Above are the results of my frequency analysis for p = 0.70. This means that a given instance of a word listed above, there is a 70% probability that the candidate in whose column it lies said them. Looking through these lists, one can make see why they come up if one has been following the debates. For example, Sanders's primary opponant is secretary Clinton, who he addresses as such, and he has cornered the 'secretary' market. Likewise, she refers to him often, as reflected in 'senator' and 'sanders' the top (or really bottom) of her list. Note that Sanders' list does not include 'hillary' or 'clinton'--those are for the rupublicans who tend to talk about her more than him in their debates. Sanders also apparently gets meta more than anyone else with 'campaign', probably with statements like 'this *campaign* is about standing up to a *corrupt* *campaign* *finance* system'.

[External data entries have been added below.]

-- ==== Sys2Proof/Safety.lean ====
section
/-! DEFINITION. What counts as a safe state: the relations between fields that the spec says always hold, as predicates
that the statements use. Each is about every state, not only those that a run from reset reaches. -/

namespace Sys2Proof.Machine

/-! ## The bank mode and the event history (R27, R34, R44, R48, R53) -/

/-- Whether the newest record of a history is open. -/
def newestOpen (history : List EventRecord) : Bool :=
  match history.getLast? with
  | none => false
  | some r => r.ended.isNone

/-- What the spec says always holds of the mode: a saved mode is present exactly while the mode is EVENT (R34); the mode
is HALTED exactly while the stop level is asserted (R52, R53); at most 4 event records, a record without an end time
exactly while the mode is EVENT, and it is then the newest (R44); the recovery timer and a pending curve exist in EVENT
alone (R27, R48). -/
structure ModeInv (s : State) : Prop where
  saved : s.evt.savedMode.isSome = (s.evt.mode == .event)
  stop : (s.evt.stopLevel == .asserted) = (s.evt.mode == .halted)
  length : s.evt.history.length ≤ 4
  closed : ∀ r ∈ s.evt.history.dropLast, r.ended.isSome = true
  newest : newestOpen s.evt.history = (s.evt.mode == .event)
  recovery : s.evt.recovery.isSome = true → s.evt.mode = .event
  curve : s.dse.pendingCurve.isSome = true → s.evt.mode = .event

/-! ## The queues, the spin-up slots and the sync unit (R124, R130, R133, R140) -/

/-- The states a rotor timer belongs to (R124). -/
def timedState : RotorState → Bool
  | .offline => false
  | .probing => false
  | .parked => false
  | .lifting => true
  | .spinupWait => false
  | .accelerating => true
  | .syncWait => false
  | .syncing => true
  | .online => false
  | .decelerating => false
  | .tripped => false

/-- What the spec says always holds of the RSQ: the spin-up queue holds exactly the SPINUP_WAIT rotors and the sync queue
exactly the SYNC_WAIT rotors, each once; at most four rotors are ACCELERATING (R130); the sync unit is busy exactly while
a rotor is SYNCING, with that rotor (R133); a timer runs in LIFTING, ACCELERATING and SYNCING alone (R124); a rotor waits
only while every spin-up slot, or the unit, is taken (R130, R133); in HALTED no rotor is moving (R140). -/
structure RoadInv (s : State) : Prop where
  spinUpOnce : s.rsq.spinUpQueue.Nodup
  spinUpHolds : ∀ i, i ∈ s.rsq.spinUpQueue ↔ (s.rotor i).state = .spinupWait
  syncOnce : s.rsq.syncQueue.Nodup
  syncHolds : ∀ i, i ∈ s.rsq.syncQueue ↔ (s.rotor i).state = .syncWait
  unit : ∀ i, s.rsq.syncUnit = some i ↔ (s.rotor i).state = .syncing
  four : s.accelerating.length ≤ 4
  timed : ∀ i, (s.rsq.timer i).isSome = timedState (s.rotor i).state
  spinUpWaits : s.rsq.spinUpQueue ≠ [] → s.accelerating.length = 4
  syncWaits : s.rsq.syncQueue ≠ [] → s.rsq.syncUnit ≠ none
  halted : s.evt.mode = .halted → ∀ i, movingState (s.rotor i).state = false

/-! ## The rotor records (R58, R71, R89, R123, R133 to R135) -/

/-- The states of a rotor that may still be handed the sync unit, with no third attempt behind it (R132 to R134). -/
def beforeSync : RotorState → Bool
  | .offline => false
  | .probing => true
  | .parked => true
  | .lifting => true
  | .spinupWait => true
  | .accelerating => true
  | .syncWait => true
  | .syncing => false
  | .online => false
  | .decelerating => false
  | .tripped => false

/-- What the spec says always holds of one rotor record: a rotor that is not ONLINE has shares and setpoint 0 and limits
0 (R71, R66); an ONLINE rotor has sync attempts 0 (R135), a rotor on its way to the sync unit at most 2 (R134); the
counts and the totals stay in their ranges (R58). -/
structure RecordInv (r : RotorRecord) : Prop where
  shares : r.state ≠ .online → r.shares = Shares.zero ∧ r.ld = 0 ∧ r.la = 0
  attempts : r.attempts ≤ 3
  onTheWay : beforeSync r.state = true → r.attempts ≤ 2
  online : r.state = .online → r.attempts = 0
  late : r.lateCount ≤ 3
  counted : r.discharged.kJ ≤ 4294967295 ∧ r.absorbed.kJ ≤ 4294967295
  residues : r.discharged.residue ≤ 9999999 ∧ r.absorbed.residue ≤ 9999999

/-- Every rotor record keeps RecordInv. -/
def TableInv (s : State) : Prop := ∀ i, RecordInv (s.rotor i)

/-! ## The order list (R95, R97, R103, R107, R111, R119) -/

/-- One order record: the remaining quota never exceeds the quota, the residue stays below a joule (R96, R103), and the
delivered and remaining joules sum to a whole number of runs (R119). -/
structure OrderRecordInv (o : Order) : Prop where
  remaining : o.remaining ≤ o.quota * 1000
  residue : o.residue ≤ 9999
  runs : ∃ k : Nat, 1 ≤ k ∧ o.delivered + o.remaining = 1000 * o.quota * k

/-- What the spec says always holds of the list: at most 8 records with pairwise distinct ids, at most one ACTIVE (R95);
none ACTIVE in EVENT (R107); in HALTED every record terminal (R111). -/
structure OrderInv (s : State) : Prop where
  atMost : s.orl.orders.length ≤ 8
  distinct : (s.orl.orders.map fun o => o.id).Nodup
  oneActive : (s.orl.orders.filter fun o => o.status == .active).length ≤ 1
  event : s.evt.mode = .event → ∀ o ∈ s.orl.orders, o.status ≠ .active
  halted : s.evt.mode = .halted → ∀ o ∈ s.orl.orders, o.status.terminal = true
  records : ∀ o ∈ s.orl.orders, OrderRecordInv o

/-! ## Notices and the link (R114, R144, R165, R170, R172, R173) -/

/-- What the spec says always holds of the notices: only enabled kinds are pending (R172, R173); ROTOR CHANGE and ORDER
CHANGE are pending exactly while their sets are not empty (R114, R144). -/
structure NoticeInv (s : State) : Prop where
  enabled : ∀ k, s.lif.pendingNotices.has k = true → s.lif.mask.has k = true
  rotor : s.lif.pendingNotices.rotor = !s.rsq.changed.isEmpty
  order : s.lif.pendingNotices.order = !s.orl.changed.isEmpty

/-- Whether the transmitter is sending a reply. -/
def Lif.sendingReply (l : Lif) : Bool :=
  match l.sending with
  | none => false
  | some f => f.isReply

/-- Whether the slot holds a request whose reply has been formed. -/
def Lif.slotTaken (l : Lif) : Bool :=
  match l.slot with
  | none => false
  | some r => r.taken

/-- Whether the receiver is assembling a frame. -/
def Lif.inAssembly (l : Lif) : Bool :=
  match l.receiver with
  | .hunting => false
  | .assembling _ => true
  | .complete _ => false

/-- The bytes the receiver holds, and whether they make a complete frame, agree with R161: fewer than four, or a LEN of at
most 240 and fewer bytes than it asks for while the frame is in assembly, and just as many when it is complete. -/
def Receiver.fits : Receiver → Prop
  | .hunting => True
  | .assembling bytes => bytes.length < 4 ∨ (field bytes 3 1 ≤ 240 ∧ bytes.length < 6 + field bytes 3 1)
  | .complete bytes => field bytes 3 1 ≤ 240 ∧ bytes.length = 6 + field bytes 3 1

/-- What the spec says always holds of the link: the request slot stays occupied until its reply has been completely
sent, so a reply waits or is being sent exactly while a request that has been taken is in the slot, and never both
(R165, R171); the gap timer runs exactly while a frame is in assembly (R162); a frame is as long as its LEN says, and
so at most 246 bytes (R160, R161); the link counters stay in their range (R164). -/
structure LinkInv (s : State) : Prop where
  reply : s.lif.slotTaken = (s.lif.waiting.isSome || s.lif.sendingReply)
  oneReply : (s.lif.waiting.isSome && s.lif.sendingReply) = false
  gap : s.lif.gapExpiry.isSome = s.lif.inAssembly
  fits : s.lif.receiver.fits
  counters : s.lif.gapCount ≤ 65535 ∧ s.lif.crcCount ≤ 65535 ∧ s.lif.overrunCount ≤ 65535

/-! ## The dispatch record (R24, R82, R91) -/

/-- What the spec says holds of every dispatch record (R91): the frequency figures sum to |F|, the order figures to the
order's power, and the setpoints to the net served power. -/
structure DispatchInv (d : DispatchRecord) : Prop where
  frequency : d.fServed + d.fUnserved = d.demand.natAbs
  order : d.oServed + d.oUnserved = d.po.natAbs
  setpoints : (allSlots.map fun i => d.slots[i].n).sum = d.signedServed + d.signedOrderServed

/-- Every limit that the latest dispatch record must keep (R91). -/
def LatestInv (s : State) : Prop := ∀ d, s.dse.latest = some d → DispatchInv d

On the republican side, we can see that Trump talks a lot about 'jeb', Rubio is on a first name basis with Obama, Carson doesn't really say much at all but prefers 'thinking'. Cruz likes to target 'donald' a lot, also 'marco'. He's a moma's boy, discusses 'flat' taxation a lot, really thinks he has what it takes to be 'commander' in 'cheif', and has been spending some time defending his legitimacy given he was 'born' in Canada. Kasich enjoys 'balancing' 'budgets', so he has 'balanced' many a 'budget' when he 'served' as governer of 'ohio'. He also likes following up his statements with 'secondly'.

Reflection [~1 paragraph]
I thought my process worked pretty well. It was hard to provide unit tests for many of my functions because of their nature in handling large data sets, but it worked out. I also thought I did a good job compartmentalizing my code for modularity allong the way. Most of my issues came from regex or from the fact that I couldn't visualize my data set very well (I had an issue early on where I was storing the same remarks 22 times in each candidate entry in the master dictionary, which I didn't catch until I was well into analysis and found that all my word frequencies were multiples of 22. That was fun...), but I eventually figured everything out that I wanted to.